Member of the Tamil Nadu Legislative Assembly
- In office 1957–1962
- Preceded by: Muthu and Ayyanar
- Succeeded by: Abdul Aziz
- Constituency: Nilakottai
- In office 1980–1984
- Preceded by: A. Baluchamy
- Succeeded by: A. Baluchamy
- Constituency: Nilakottai
- In office 1989–2001
- Preceded by: A. Baluchamy
- Succeeded by: G. Anbazhagan
- Constituency: Nilakottai
- In office 1962–1967
- Preceded by: Constituency established
- Succeeded by: P. S. Maniyan
- Constituency: Sholavandan
- In office 1984–1989
- Preceded by: N. Palanivel
- Succeeded by: N. Palanivel
- Constituency: Palani

Personal details
- Born: 1927 Alagampatti, Nilakottai, Madura District (now Dindigul District), Madras Presidency, British Raj (now Tamilnadu, India)
- Died: 25 November 2015 (aged 87–88) Government Rajaji Hospital, Madurai
- Party: Indian National Congress (1946-1996) Tamil Maanila Congress (1996-2001) Congress Jananayaka Peravai
- Occupation: Politician

= A. S. Ponnammal =

Indian politician

A. S. Ponnammal was an Indian Politician and a seven time MLA to the Tamil Nadu Legislative Assembly spanning from 1957 to 2001. She was part of Congress Party, Tamil Maanila Congress and Congress Jananayaka Peravai. She was elected to the Tamil Nadu Legislative Assembly for five terms representing Nilakottai Assembly constituency and one term from each from the Palani Assembly constituency and Sholavandan Assembly constituency respectively. She was commonly referred to as Akka (elder sister). She died at Madurai at an age of 88 in 2015.

== Career ==
Ponnammal represented the Congress Party in the Tamil Nadu legislative assembly from 1957 to 1967, having been elected from the Sholavandan constituency in Madurai. She was subsequently elected to Tamil Nadu assembly in 1980 as an Independent candidate. In 1984, she was elected in the Palani constituency as an Indian National Congress candidate.

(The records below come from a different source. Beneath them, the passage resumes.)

/-- Whether any layer of a sieve network saturates on an input (R253). -/
def layersSaturate (rd : Nat → Nat → Nat) : List SieveLayer → Act → Bool
  | [], _ => false
  | l :: ls, a => layerSaturates rd l a || layersSaturate rd ls (layerRun rd l a ((ls.head?.map (·.aDtype)).getD 7))

/-- Cycles of one layer (R268); `n` the tokens read by an EMBED. -/
def layerCycles (l : SieveLayer) (inH inW n : Nat) : Nat :=
  let ho := l.hOut * l.wOut
  match l.type with
  | 1 => l.m * ho * ceilDiv l.cOut 32 * ceilDiv (l.k * l.k * l.cIn) 32
  | 2 => ho * ceilDiv l.cOut 32 * (l.k * l.k)
  | 3 => ho * ceilDiv l.cOut 32 * (l.k * l.k)
  | 4 => ho * ceilDiv l.cOut 32 * (l.k * l.k)
  | 5 => inH * inW * ceilDiv l.cIn 32
  | 6 => l.m * ceilDiv l.cOut 32 * ceilDiv l.cIn 32
  | 7 => n * ceilDiv l.cOut 32
  | _ => 0

/-- Multiply-accumulates of one layer on the MAC array. -/
def layerMacs (l : SieveLayer) : Nat :=
  match l.type with
  | 1 => l.hOut * l.wOut * l.cOut * (l.k * l.k * l.cIn)
  | 2 => l.hOut * l.wOut * l.cOut * (l.k * l.k)
  | 6 => l.cOut * l.cIn
  | _ => 0

def layersCycles (n : Nat) : Nat → Nat → List SieveLayer → Nat
  | _, _, [] => 0
  | h, w, l :: ls => 64 + layerCycles l h w n + layersCycles n l.hOut l.wOut ls

/-- The outcome of a SIEVE operator: its score, the reason if it drops the sample, its cycles and MACs, and whether a
chunk saturated; or a rejection of its input. -/
inductive SieveRes where
  | scored (score : F32) (reason cycles macs : Nat) (saturated : Bool)
  | reject (reason : Nat)
  deriving DecidableEq, Repr

/-- The reason for which a score drops a sample; 0 where the sieve keeps it (R273). -/
def sieveVerdict (o : JetOp) (s : F32) : Nat :=
  if f32IsNan s then 0x23
  else if (if bitOf o.flags 0 then f32Lt s (o.par 1) else f32Le (o.par 1) s) then 0 else 0x20

/-- Whether a sample is a token sample: a vector of token numbers (R254, R280, R299). -/
def Tensor.isTokens (t : Tensor) : Bool := t.shape == .vector && (t.dtype == 8 || t.dtype == 11)

/-- The SIEVE operator (R267 to R273). (DEDUCED, assumption 27.) -/
def runSieve (rd : Nat → Nat → Nat) (o : JetOp) (t : Tensor) : SieveRes :=
  let d := sieveAt rd (constAddr (o.par 0))
  let aType := (d.layers.head?.map (·.aDtype)).getD 7
  let judge := fun (a : Act) (n extra : Nat) =>
    let s := (runLayers rd d.layers a).e.getD d.scoreIndex 0
    .scored (if f32IsNan s then fmtFP32.nan else s) (sieveVerdict o s)
      (layersCycles n d.inH d.inW d.layers + extra) ((d.layers.map layerMacs).sum) (layersSaturate rd d.layers a)
  if d.tokens then
    if t.isTokens = false then .reject 0x22
    else
      let es := t.elems.take d.inW
      if es = [] then .reject 0x25 else judge ⟨1, es.length, 1, 11, es⟩ es.length 0
  else if t.shape ≠ .image ∨ t.c ≠ d.inC then .reject 0x22
  else
    let same := t.h == d.inH && t.w == d.inW
    let keep : JetOp := ⟨o.op, 0, 0x80, 0, []⟩
    let r := if same then t else resizeWindow keep t false 0 0 t.w t.h d.inW d.inH
    judge ⟨d.inH, d.inW, t.c, aType, r.elems.map (convElem t.dtype aType true)⟩ 0
      (if same then 0 else ceilDiv (d.inH * d.inW) 2)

She won the Nilakottai constituency in 1989 and 1991 as an Indian National Congress candidate and in 1996 as a Tamil Maanila Congress (Moopanar) Ponnammal was a veteran M.L.A of Tamil Nadu. She served as the Pro-term speaker of Tamil Nadu Legislative assembly post the state elections in 1989, 1991 and 1996. She unsuccessfully contested the Nilakottai seat in 1967, 1971 and 2001 elections.

==Elections contested==
===Tamil Nadu Legislative elections===

| Year | Constituency | Party |  | Votes | % | Opponent | Party |  | Votes | % | Result | Margin | % |
|---|---|---|---|---|---|---|---|---|---|---|---|---|---|
| 1957 | Nilakottai |  | INC | 29,623 | 19.24 | M. Vadivel |  | IND | 14,965 | 9.72 | Won | +14,658 | +9.52 |
| 1962 | Sholavandan |  | INC | 25,911 | 46.37 | A. Muniyandi |  | DMK | 18,445 | 33.01 | Won | +7,466 | +13.36 |
| 1967 | Nilakottai |  | INC | 25,115 | 38.55 | A. Muniyandi |  | DMK | 37,601 | 57.71 | Lost | -12,486 | -19.16 |
| 1971 | Nilakottai |  | INC | 24,540 | 38.88 | A. Muniyandi |  | DMK | 38,583 | 61.12 | Lost | -14,043 | -22.24 |
| 1980 | Nilakottai |  | IND | 48,892 | 61.60 | A. Manivasagam |  | DMK | 30,480 | 38.40 | Won | +18,412 | +23.20 |
| 1984 | Palani |  | INC | 62,344 | 66.27 | N. Palanivel |  | CPM | 30,794 | 32.73 | Won | +31,550 | +33.54 |
| 1989 | Nilakottai |  | INC | 29,654 | 30.10 | R. Paranthaman |  | DMK | 28,962 | 29.39 | Won | +692 | +0.71 |
| 1991 | Nilakottai |  | INC | 62,110 | 65.75 | M. Arivazhagan |  | DMK | 25,050 | 26.52 | Won | +37,060 | +39.23 |
| 1996 | Nilakottai |  | TMC | 59,541 | 54.48 | A. Rasu |  | INC | 27,538 | 25.20 | Won | +32,003 | +29.28 |
| 2001 | Nilakottai |  | IND | 7,533 | 7.09 | G. Anbazhagan |  | ADMK | 60,972 | 57.36 | Lost | -53,439 | -50.27 |

==Awards==
She was awarded with the Kamarajar award of the Government of Tamil Nadu in 2006 to recognise and honour her public service.

==Death==
She died in 2015 at Government Rajaji Hospital, Madurai.